Понятие «андрогин» имеет то достоинство, что вводит в символический язык дополнительную двойственность, которая объясняет свойственную ему амбивалентность.

Ибо любой символ может иметь по крайней мере две противоположные интерпретации, которые должны слиться, чтобы он обрел свой полный смысл. Эту амбивалентность можно узреть даже при исследовании словаря. В еврейском языке, например, слово «shet» (змея) имеет два противоположных смысла: это фундамент и руины, что подтверждает оба смысла

устаревшего герметизма. В латыни слово «altus» означает «верх» и «глубокий», а слово «sacer» означает «святой» и «проклятый». То, что мы могли бы геометрически изобразить с помощью прямой линии, вертикальное направление которой можно принять как два противоположных направления сверху вниз и снизу вверх, то это соображение могло бы облегчить толкование функции языка символов.

Что нас останавливает прежде всего перед понятием амбивалентности, так это не направление движения, а различное качество, которое мы привязываем к каждому из направлений. Ибо каждый жест, выполняемый человеком, искажается и сопровождается большим коэффициентом эмоциональности, и, следовательно, каждая зона пространства, в которой он движется, заряжена качеством его впечатления, отражающим удовольствие или страх, порождаемые им, препятствия или легкость, которые он несет в себе самом. Здесь присутствует наследственный комплекс, толкающий нас приписывать различную ценность и качества правой и левой стороне, а также тому, что находится вверху и внизу.
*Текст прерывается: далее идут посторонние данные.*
-- ==== Sys2Proof/Safety.lean ====
section
/-! DEFINITION. What counts as a safe run, and the terms the claims are stated in: the invariant of the block, the
responses and end states as the spec writes them, the commands' targets, and what a sample and an update do. -/

namespace Sys2Proof.Safety

open Sys2Proof.Machine

/-- Not halted: "a claim about a run takes latch.faulted = 0 as a premise" (R232). -/
def Running (s : State) : Prop := s.latch.faulted = false

/-- A run that has not faulted (R232). -/
def SafeRun (s : State) : Prop := Running s

/-! ### The invariant -/

/-- The parameters and START pass the check of R7 (INIT is used up by the reset). -/
def ParamsLegal (s : State) : Prop :=
  1 ≤ s.params.cap ∧ s.params.cap ≤ 8191 ∧ s.start.toNat < s.params.cap ∧
  (1 ≤ s.params.numBreg ∧ s.params.numBreg ≤ 256) ∧ (1 ≤ s.params.numWreg ∧ s.params.numWreg ≤ 256) ∧
  (1 ≤ s.params.numTimer ∧ s.params.numTimer ≤ 256)

/-- Memory keeps its canonical form and lists only bytes that exist (R21). -/
def MemoryOk (s : State) : Prop :=
  Memory.wf s.mem ∧ ∀ c ∈ s.mem, c.1 < s.params.cap

/-- The slot tables keep their canonical form and list only slots that exist (R20). -/
def SlotsOk (s : State) : Prop :=
  (Table.Sorted s.bregs ∧ ∀ e ∈ s.bregs, e.1 < s.params.numBreg) ∧
  (Table.Sorted s.wregs ∧ ∀ e ∈ s.wregs, e.1 < s.params.numWreg) ∧
  (Table.Sorted s.timers ∧ ∀ e ∈ s.timers, e.1 < s.params.numTimer)

/-- "When cfg = 1, lo != hi always holds" (R27). -/
def WregsOk (s : State) : Prop := ∀ e ∈ s.wregs, e.2.lo ≠ e.2.hi

/-- A constructed timer's frequency is 1 to 65535 (R29), and its baseline is an earlier sample (R181). -/
def TimersOk (s : State) : Prop :=
  ∀ e ∈ s.timers, e.2.freq ≠ 0 ∧ ∃ m, s.tLast = some m ∧ e.2.lastTick ≤ m

/-- The latch holds no fault, or one of the ten causes of R211 (R31). -/
def LatchOk (s : State) : Prop :=
  if s.latch.faulted then
    s.latch.cause ∈ [0x01#8, 0x02#8, 0x03#8, 0x04#8, 0x05#8, 0x06#8, 0x10#8, 0x11#8, 0x12#8, 0x13#8]
  else s.latch.cause = 0 ∧ s.latch.info = 0

/-- Every TICK names a slot that exists and a count that could be decremented (R183, R187). -/
def EventsOk (s : State) : Prop :=
  ∀ e ∈ s.events, e.slot.toNat < s.params.numTimer ∧ e.value ≠ 0

/-- Every response has a status of R81 and zeros in RSP[27:24] (R80), and only an OK one is followed by bytes (R83). -/
def ResponsesOk (s : State) : Prop :=
  ∀ r ∈ s.responses, rspSt r.word ∈ [0#4, 1#4, 2#4] ∧ rspZero r.word = 0 ∧ (r.dump ≠ [] → rspSt r.word = 0)

/-- The invariant of the block. -/
structure Inv (s : State) : Prop where
  params : ParamsLegal s
  mem : MemoryOk s
  slots : SlotsOk s
  wregs : WregsOk s
  timers : TimersOk s
  latch : LatchOk s
  events : EventsOk s
  responses : ResponsesOk s

/-! ### Configurations -/

/-- R7, word for word. -/
def Legal (c : Configuration) : Prop :=
  1 ≤ c.params.cap ∧ c.params.cap ≤ 8191 ∧ c.start.toNat < c.params.cap ∧
  (∀ bytes, c.init = some bytes → bytes.length = c.params.cap) ∧
  (1 ≤ c.params.numBreg ∧ c.params.numBreg ≤ 256) ∧ (1 ≤ c.params.numWreg ∧ c.params.numWreg ≤ 256) ∧
  (1 ≤ c.params.numTimer ∧ c.params.numTimer ≤ 256)

/-- Byte `i` of the initial contents: INIT[i], or zero when the configuration gives no INIT (R39, D29). -/
def initialByte (c : Configuration) (i : Nat) : Byte :=
  match c.init with
  | some bytes => bytes.getD i 0
  | none => 0

/-! ### Responses and end states -/

/-- RSP = ST * 2^28 + CAUSE * 2^16 + DATA (R80). -/
def rspOf (st cause data : Nat) : Rsp := BitVec.ofNat 32 (st * 2 ^ 28 + cause * 2 ^ 16 + data)

/-- `s` with one more response: ST, CAUSE, DATA, and the bytes that follow. Nothing else differs. -/
def answered (s : State) (st cause data : Nat) (dump : List Byte) : State :=
  { s with responses := s.responses ++ [{ word := rspOf st cause data, dump := dump }] }

/-- The command completed: ST = OK, CAUSE = 0, DATA (R80, R82). -/
def okWith (s : State) (data : Nat) : State := answered s 0 0 data []

/-- The command raised a fault (R212): the latch is set, ST = FAULT, CAUSE, DATA = INFO; nothing else differs from
`s`. -/
def faultWith (s : State) (cause info : Nat) : State :=
  answered { s with latch := { faulted := true, cause := BitVec.ofNat 8 cause, info := BitVec.ofNat 16 info } }
    1 cause info []

/-- The position of index `k` in a field of `width` bits under a bit order (R55, R129). -/
def posOf (order : BitOrder) (width k : Nat) : Nat := if order = .lsb0 then k else width - 1 - k

/-- The bit of weight 2^p of a value (R10). -/
def bitOf (v p : Nat) : Nat := v / 2 ^ p % 2

/-! ### What an update does -/

/-- `new` is `old` with the entry of key `k` replaced by `x`. -/
def UpdatedAt {α : Type} (old new : Table α) (k : Nat) (x : α) : Prop :=
  Table.find? new k = some x ∧ ∀ j, j ≠ k → Table.find? new j = Table.find? old j

/-- `m` is the memory of `s` with byte `i` replaced by `v`; every other byte reads as before. -/
def WrittenAt (s : State) (m : Memory) (i : Nat) (v : Byte) : Prop :=
  Memory.read m i = v ∧ ∀ a, a ≠ i → Memory.read m a = s.byteAt a

/-- The time source keeps its duty (R231, H-1): the samples the state names never fall below an earlier one. -/
def TimeInputOk (s : State) : Prop :=
  s.nowIn.Pairwise (· ≤ ·) ∧ ∀ m, s.tLast = some m → ∀ n ∈ s.nowIn, m ≤ n

/-- `n` is a sample of NOW taken in `s`, and `s'` the state after it (R180): at least every earlier sample, T_LAST
afterwards; it is the next one the time input names, or a free draw when the input names none. -/
def Sampled (s : State) (n : Time) (s' : State) : Prop :=
  (∀ m, s.tLast = some m → m ≤ n) ∧
  ((∃ rest, s.nowIn = n :: rest ∧ s' = { s with nowIn := rest, tLast := some n }) ∨
   (s.nowIn = [] ∧ s' = { s with draws := s.draws + 1, tLast := some n }))

/-- The tick condition of R181 on unbounded naturals. -/
def TickDue (r : Timer) (tc : Time) : Prop :=
  1000000000 ≤ (tc.toNat - r.lastTick.toNat) * r.freq.toNat

/-! ### The commands' targets -/

/-- The slot a command names and its kind (R72, R73); memory commands and STATUS have none. -/
def slotOf : Instr → Option (SlotKind × Byte)
  | .status | .memGetByte _ | .memSetByte _ _ | .memGetBit _ | .memSetBit _ _ | .memByteAtStart | .memBitAtStart
  | .memStartOffset | .memDump => none
  | .bregCfg s _ _ | .bregPull s | .bregPush s | .bregGetBit s _ | .bregSetBit s _ _ | .bregValue s
  | .bregSetValue s _ => some (.b, s)
  | .wregCfg s _ _ _ | .wregPull s | .wregPush s | .wregGetBit s _ | .wregSetBit s _ _ | .wregGetComp s _
  | .wregSetComp s _ _ | .wregValue s | .wregSetValue s _ => some (.w, s)
  | .timerCfg s _ _ _ | .timerUpdate s | .timerValue s => some (.t, s)

/-- The three construct commands (R211). -/
def isConstruct : Instr → Bool
  | .bregCfg _ _ _ | .wregCfg _ _ _ _ | .timerCfg _ _ _ _ => true
  | .status | .memGetByte _ | .memSetByte _ _ | .memGetBit _ | .memSetBit _ _ | .memByteAtStart | .memBitAtStart
  | .memStartOffset | .memDump | .bregPull _ | .bregPush _ | .bregGetBit _ _ | .bregSetBit _ _ _ | .bregValue _
  | .bregSetValue _ _ | .wregPull _ | .wregPush _ | .wregGetBit _ _ | .wregSetBit _ _ _ | .wregGetComp _ _
  | .wregSetComp _ _ _ | .wregValue _ | .wregSetValue _ _ | .timerUpdate _ | .timerValue _ => false

/-- NUM_BREG, NUM_WREG or NUM_TIMER (R211). -/
def slotCount (s : State) : SlotKind → Nat
  | .b => s.params.numBreg
  | .w => s.params.numWreg
  | .t => s.params.numTimer

/-- The slot's cfg bit (R24, R27, R29). -/
def constructed (s : State) (kind : SlotKind) (slot : Byte) : Bool :=
  match kind with
  | .b => (s.breg? slot).isSome
  | .w => (s.wreg? slot).isSome
  | .t => (s.timer? slot).isSome

/-- The byte indices a command stores to, by the meaning's own addressing (R102, R104, R132, R152, R183). -/
def storedAt (i : Instr) (s : State) : List Nat :=
  match i with
  | .memSetByte index _ => [index.toNat]
  | .memSetBit bit _ => [bit.toNat / 8]
  | .bregPush slot => ((s.breg? slot).map fun r => [r.idx.toNat]).getD []
  | .wregPush slot => ((s.wreg? slot).map fun r => [r.lo.toNat, r.hi.toNat]).getD []
  | .timerUpdate slot => ((s.timer? slot).map fun r => [r.idx.toNat]).getD []
  | .status | .memGetByte _ | .memGetBit _ | .memByteAtStart | .memBitAtStart | .memStartOffset | .memDump
  | .bregCfg _ _ _ | .bregPull _ | .bregGetBit _ _ | .bregSetBit _ _ _ | .bregValue _ | .bregSetValue _ _
  | .wregCfg _ _ _ _ | .wregPull _ | .wregGetBit _ _ | .wregSetBit _ _ _ | .wregGetComp _ _ | .wregSetComp _ _ _
  | .wregValue _ | .wregSetValue _ _ | .timerCfg _ _ _ _ | .timerValue _ => []

/-- The slot a command may write, with its kind (R25 to R29): a CFG, a PULL, a cache edit, a TIMER_UPDATE. -/
def writtenSlot : Instr → Option (SlotKind × Byte)
  | .bregCfg s _ _ | .bregPull s | .bregSetBit s _ _ | .bregSetValue s _ => some (.b, s)
  | .wregCfg s _ _ _ | .wregPull s | .wregSetBit s _ _ | .wregSetComp s _ _ | .wregSetValue s _ => some (.w, s)
  | .timerCfg s _ _ _ | .timerUpdate s => some (.t, s)
  | .status | .memGetByte _ | .memSetByte _ _ | .memGetBit _ | .memSetBit _ _ | .memByteAtStart | .memBitAtStart
  | .memStartOffset | .memDump | .bregPush _ | .bregGetBit _ _ | .bregValue _ | .wregPush _ | .wregGetBit _ _
  | .wregGetComp _ _ | .wregValue _ | .timerValue _ => none

/-- The commands that may sample NOW (R33, R180). -/
def samplesNow : Instr → Bool
  | .timerCfg _ _ _ _ | .timerUpdate _ => true
  | .status | .memGetByte _ | .memSetByte _ _ | .memGetBit _ | .memSetBit _ _ | .memByteAtStart | .memBitAtStart
  | .memStartOffset | .memDump | .bregCfg _ _ _ | .bregPull _ | .bregPush _ | .bregGetBit _ _ | .bregSetBit _ _ _
  | .bregValue _ | .bregSetValue _ _ | .wregCfg _ _ _ _ | .wregPull _ | .wregPush _ | .wregGetBit _ _
  | .wregSetBit _ _ _ | .wregGetComp _ _ | .wregSetComp _ _ _ | .wregValue _ | .wregSetValue _ _
  | .timerValue _ => false

end Sys2Proof.Safety
end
Если, например, согласно западной традиции, правая сторона активна и благотворна, левая сторона пассивна («угрожающая»), и совершенно иное положение в древней китайской традиции, где считается, что правая рука «yin» женская, поскольку она подносит пищу ко рту, что является низшей работой, между тем как левая рука «yang» (мужская) считается праздной и бездейственной.

Человек «двусторонний», походка которого - ритмическое балансирование, делит, таким образом, мир на две противоположные, но дополняющие друг друга половины, отражающие таинственную асимметрию головного мозга, как с анатомической, так и с функциональной точек зрения, поскольку левое полушарие

ответственно за «разговорную» зону, тогда как правое руководит немой деятельностью мысли посредством знаков, образов и звуков.

В ретроспективе вида эта поляризация восходит ко времени задолго до появления царства животных, поскольку она проявилась уже в живой клетке. Без этой первобытной асимметрии не было бы жизни; на это указывал еще Пастер, считавший, что условие ее появления заключается в равновесии двух противоположных сил.

Специалисты в области психотехники, графологии и тестирования характеров и признаков допускают наличие различного психического смысла направлений в пространстве. Весьма примечательно, что они пришли к одному и тому же выводу о сходстве и соответствии, которым учили древние традиции, хотя иногда эти традиции могли казаться странным образом сокращенными, когда их адаптировали к какой-либо специальной области.

Что касается графологов, они утверждают, что горизонтальную поверхность листа бумаги можно рассматривать как некую плоскость, на которую можно спроецировать изображение индивидуума, оставившего здесь несколько письменных строчек. На такой плоскости, выстраиваясь этажами сверху вниз, распознаются все три классические зоны - духовная, психическая и телесная.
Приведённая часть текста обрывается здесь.